Submitted to: Western Plant Growth Regulator Society Proceedings
Publication Type: Proceedings
Publication Acceptance Date: July 1, 2001
Publication Date: N/A

Interpretive Summary: Although different sections of an agricultural field vary with respect to their kind of soil, fertilizer needs, amount of weeds or insects, or water needs, growers traditionally have managed their fields as if they were uniform. The same amount of fertilizer is usually put over the entire field even though the areas that had the greatest growth last season probably have little fertilizer left over, but areas of poor growth might still have plenty of fertilizer. This can result in unnecessary expense, and potential environmental problems, if fertilizer is added where it isn't needed and poor crop growth in areas that don't receive enough fertilizer. Global Positioning Satellite (GPS) systems and Geographic Information Systems (GIS) are relatively new technologies that make it possible for farmers to manage different sections of their fields according to the actual conditions in each section. This has been called Precision Agricultural or Site-specific Management. Maps can be drawn that show the differences in crop yield, soil chemistry, amount of fertilizer remaining in the soil, and population levels of pests. Based on these maps, growers can make management decisions to generate a treatment map. Equipment guided by GPS can then be used to deliver treatments in the right amount to each section of the field. To fully utilize the equipment already available, additional biological research must be conducted to better understand the important interactions between crops, spatially varying soil conditions and pest outbreaks, economic factors, and environmental concerns. This new knowledge can than be used to generate better treatment maps based on the actual needs in section of a field, rather than treating an entire field as if it was uniform.

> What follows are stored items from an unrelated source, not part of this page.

-- ==== Sys2Proof/Machine/Preempt.lean ====
section
/-! DEFINITION. Pre-emption (R384-R404): shadow swaps, the streamer, Sepia images, restores, drains to Ivory records, messages to a context that is not live, references into code, and the command register. A Sepia image is held by field, and written to the save pool with its header and tile records (log 6); an Ivory record stands as its bytes. -/
namespace Sys2Proof.Machine

/-! Rectangles -/

/-- A graph holds its rectangle: placed or draining. -/
def Graph.resident (g : Graph) : Bool := g.state == 0 || g.state == 5

def Graph.hasPlace (g : Graph) (p : Nat) : Bool := g.contains (placeClu p) (placeRow p) (placeCol p)

/-- The tile's shadow bank holds a context that is still to be swapped or streamed out: a bank is empty only once every tile of the rectangle has been written (R391). -/
def Dev.streaming (d : Dev) (p : Nat) : Bool :=
  d.swaps.contains p ||
  d.shadowOut.any (fun x => x.1 == p || (match mget none d.shadow p with | some v => v.graph == x.2.1 | none => false))

/-- A tile is free for a placement (R317): in no resident rectangle, and not held for a shadow context that is still being streamed out. -/
def Dev.freeTile (d : Dev) (p : Nat) : Bool :=
  !(d.graphs.any (fun g => g.resident && g.hasPlace p)) && !d.streaming p

structure Rect where
  clu : Nat
  row : Nat
  col : Nat
  rows : Nat
  cols : Nat
  deriving DecidableEq, Repr

def Rect.places (r : Rect) : List Nat := rectPlaces r.clu r.row r.col r.rows r.cols

/-- The sides and the origin suit cores of width `w` (R18, R317). -/
def Rect.suits (r : Rect) (w : Nat) : Bool :=
  (decide (w < 2) || (r.cols % 2 == 0 && r.col % 2 == 0)) && (decide (w < 4) || (r.rows % 2 == 0 && r.row % 2 == 0)) &&
  (decide (w < 8) || ((r.cols == 4 || r.cols == 8) && (r.col == 0 || r.col == 4)))

/-! Cuts (R318) -/

/-- The cut into cores of width `w` (R318). -/
def cutEven (rows cols w : Nat) : List (Nat × Nat × Nat) :=
  let hh := if 4 ≤ w then 2 else 1
  let cc := w / hh
  (upTo (rows / hh)).flatMap (fun i => (upTo (cols / cc)).map (fun j => (hh * i, cc * j, w)))

/-- The positions of one core of a cut. -/
def cutCover (c : Nat × Nat × Nat) : List (Nat × Nat) :=
  let hh := if 4 ≤ c.2.2 then 2 else 1
  (upTo hh).flatMap (fun i => (upTo (c.2.2 / hh)).map (fun j => (c.1 + i, c.2.1 + j)))

/-- The cut for WHINT 0 of positions of the cluster's grid, taken in the given order (R318): at each one not yet in a core, the first of 2 x 2, 1 x 2, 1 x 1 that fits. -/
def cutCells (cells : List (Nat × Nat)) : List (Nat × Nat × Nat) :=
  cells.foldl (fun cut x =>
    let taken := cut.flatMap cutCover
    let fits (c : Nat × Nat × Nat) : Bool := (cutCover c).all (fun y => cells.contains y && !taken.contains y)
    if taken.contains x then cut
    else if x.1 % 2 = 0 ∧ x.2 % 2 = 0 ∧ fits (x.1, x.2, 4) = true then cut ++ [(x.1, x.2, 4)]
    else if x.2 % 2 = 0 ∧ fits (x.1, x.2, 2) = true then cut ++ [(x.1, x.2, 2)]
    else cut ++ [(x.1, x.2, 1)]) []

/-- The positions of a rectangle in the cluster's grid, row by row. -/
def Rect.cells (r : Rect) : List (Nat × Nat) := (upTo r.rows).flatMap (fun i => (upTo r.cols).map (fun j => (r.row + i, r.col + j)))

/-- A cut of the grid as offsets in a rectangle. -/
def Rect.offsets (r : Rect) (l : List (Nat × Nat × Nat)) : List (Nat × Nat × Nat) := l.map (fun c => (c.1 - r.row, c.2.1 - r.col, c.2.2))

def cutFree (r : Rect) : List (Nat × Nat × Nat) := r.offsets (cutCells r.cells)
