-- ==== Sys2Proof/Machine/Dispatch.lean ====
section
/-! DEFINITION. One arm per instruction, step or event: the call of its meaning. -/
namespace Sys2Proof.Machine
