-- ==== Sys2Proof/Machine/Run.lean ====
section
/-! DEFINITION. Running one choice: an instruction of a block fires, an application core executes a custom-0 word, or a step or input of the device takes place; and which choice is next. -/
namespace Sys2Proof.Machine

/-- Run one choice of a device that has not stopped. An instruction of a block is decoded from the block's own words (R67, R77); a slot that holds no instruction does nothing; a custom-0 word that is no wl instruction is illegal (R406); a CSR instruction reads and writes wlctx (R405); any other word of the RISC-V architecture leaves free values in the core (log 9); none of them runs before the application cores are released (R436). The home of host or peer memory evaluates the binder waits there at its own stores too (R217, R219). -/
def runLive (c : Choice) (s : State) : Out :=
  match c with
  | .fire hart tag idx =>
    match blockInstr s hart tag idx with
    | some i => exec i (setFocus s hart tag idx)
    | none => .next s
  | .app core w =>
    match decodeWl w with
    | .ok i => exec i (setFocus s core 0 0)
    | .no _ =>
      if !s.dev.ready.getLsbD 19 then .next s
      else if w.toNat % 128 = 11 then .next (s.illegalWl core)
      else
        match wlctxWord w with
        | some (f3, rd, rs1) => .next (s.wlctxAccess core f3 rd rs1)
        | none => .next (s.riscVWord core)
  | .event i => exec i s
  | .riscV core r => .next (s.riscVLeaves core r)
  | .slate row r => .next (s.slateLeaves row r)
  | .decay bank frame n => .next (s.decayCount bank frame n)
  | .hostStore pa bs => .next (({ s with host := setBytes s.host pa bs } : State).wake (.host pa) bs.length)
  | .peerStore node pa bs => .next (({ s with peer := setBytes s.peer (peerKey node pa) bs } : State).wake (.peer (peerKey node pa)) bs.length)

/-- The one choice that acts on a device stopped by a fatal event (R440): its reset. -/
def Choice.afterFatal (c : Choice) : Bool :=
  match c with
  | .event .deviceReset => true
  | _ => false

/-- Run one choice; a device stopped by a fatal event takes only its reset (R440). -/
def runChoice (c : Choice) (s : State) : Out := if s.dev.halted && !c.afterFatal then .next s else runLive c s

/-- Run a step of the device's own: the meaning of the instruction or event it names. -/
def runOwn (o : Own) (s : State) : Out :=
  match o with
  | .fire hart tag idx => runLive (.fire hart tag idx) s
  | .wl core w => runLive (.app core w) s
  | .blockFetch hart => execBlockFetch hart none s
  | .faultTake hart => execFaultTake hart s
  | .loadReply hart tag idx => execLoadReply hart tag idx s
  | .atomicPerform hart tag idx => execAtomicPerform hart tag idx s
  | .tensorIssue hart tag idx => execTensorIssue hart tag idx s
  | .postedStorePerform hart n => execPostedStorePerform hart n s
  | .relItemPerform hart n => execRelItemPerform hart n s
  | .storeRetryReoffer hart n => execStoreRetryReoffer hart n s
  | .returnStackSpill hart => execReturnStackSpill hart s
  | .joinWordRead hart => execJoinWordRead hart s
  | .joinSuspend hart => execJoinSuspend hart s
  | .blockCommit hart => execBlockCommit hart s
  | .mmaEntryConsume hart node => execMmaEntryConsume hart node s
  | .tensorOpComplete hart node => execTensorOpComplete hart node s
  | .mstoEntryPush hart node => execMstoEntryPush hart node s
  | .matrixNodeModeChange hart node => execMatrixNodeModeChange hart node s
  | .replayEntryPerform bank => execReplayEntryPerform bank s
  | .widenReserve hart => execWidenReserve hart s
  | .widenRedistribute hart => execWidenRedistribute hart s
  | .theftCopyComplete hart => execTheftCopyComplete hart s
  | .theftReply hart => execTheftReply hart s
  | .ownerPop hart => execOwnerPop hart s
  | .theftLapWaitExpiry hart => execTheftLapWaitExpiry hart s
  | .theftRequest hart => execTheftRequest hart s
  | .quiescenceTokenForward hart => execQuiescenceTokenForward hart s
  | .shadowSwap place => execShadowSwap place s
  | .poolTakeRetry place => execPoolTakeRetry place s
  | .engineKickStart place => execEngineKickStart place s
  | .portEntryDeliver place port => execPortEntryDeliver place port s
  | .portCreditReturn place port => execPortCreditReturn place port s
  | .ageRecordFetch place age => execAgeRecordFetch place age s
  | .ageElementDeliver place age => execAgeElementDeliver place age s
  | .ageElementWrite place age => execAgeElementWrite place age s
  | .scratchPageExchange place page => execScratchPageExchange place page s
  | .streamerWriteOut place => execStreamerWriteOut place s
  | .traceGapRecord place => execTraceGapRecord place s
  | .ochrePacketEnqueue row => execOchrePacketEnqueue row s
  | .invalidationComplete => execInvalidationComplete s
  | .atsInvalidation pasid va pages => execAtsInvalidation pasid va pages s
  | .jcountDecrement => execJcountDecrement s
  | .resumeFrameHandoff => execResumeFrameHandoff s
  | .launchPost => execLaunchPost s
  | .placementDecision => execPlacementDecision s
  | .graphComplete graph => execGraphComplete graph s
  | .arrivalLogAppend image => execArrivalLogAppend image s
  | .heldMessageReoffer => execHeldMessageReoffer s
  | .drainComplete => execDrainComplete s
  | .ringEntryTake port ring => execRingEntryTake port ring s
  | .networkEntryComplete port ring => execNetworkEntryComplete port ring s
  | .mgRound slot => execMgRound slot s
  | .mgFinalStop slot => execMgFinalStop (slot, false) s
  | .islandPointChange n => execIslandPointChange n s
  | .functionReady bit => execFunctionReady bit s

/-- The step changes something beyond the focus. -/
def State.changedBy (s : State) (o : Own) : Bool :=
  match runOwn o s with
  | .next t => decide (({ t with dev := { t.dev with focus := s.dev.focus } } : State) ≠ s)
  | _ => true

/-- The device's own next step: of the groups in rotation the first step that changes something, with the number of the group after it (log 4); none once a fatal event has stopped it. -/
def defaultStep (s : State) : Option (Nat × Own) :=
  if s.dev.halted then none
  else
    let gs := choiceGroups s
    (rotate (gs.zip (List.range gs.length)) s.dev.turn).findSome? (fun g => (g.1.find? (fun o => s.changedBy o)).map (fun o => (g.2 + 1, o)))

end Sys2Proof.Machine
end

Technical Abstract: Precision Agriculture, also known as Site-Specific Management, can be defined as the GATHERING of on-farm information pertaining to the variation and interaction of site-specific spatial and temporal factors affecting crop production and USING that information to prescribe and deliver site-specific application of agricultural management practices and inputs in agriculture production systems to maximize productive efficiency while minimizing negative environmental impacts. The availability of Global Positioning Satellite (GPS) systems and Geographic Information Systems (GIS) for agricultural production practices makes site-specific crop management possible. Maps of crop yield and quality, soil characteristics (texture, pH, nutrient status, etc.), topography, and pest population levels can be developed and used to make management decisions. Fertilizer, irrigation water, and pesticides can be applied site-specifically. Economic thresholds based on whole field management must be re-evaluated in light of site-specific control strategies. Management zones are identified based on economic thresholds, equipment constraints, and relevant site-specific data. Site-specific application and monitoring equipment is available. Additional biological research is needed to develop site-specific management plans based on a thorough understanding of the interactions of the physical, chemical, biological, economic, and environmental components of the agricultural production system. Only then can the capabilities of site-specific technologies be fully realized.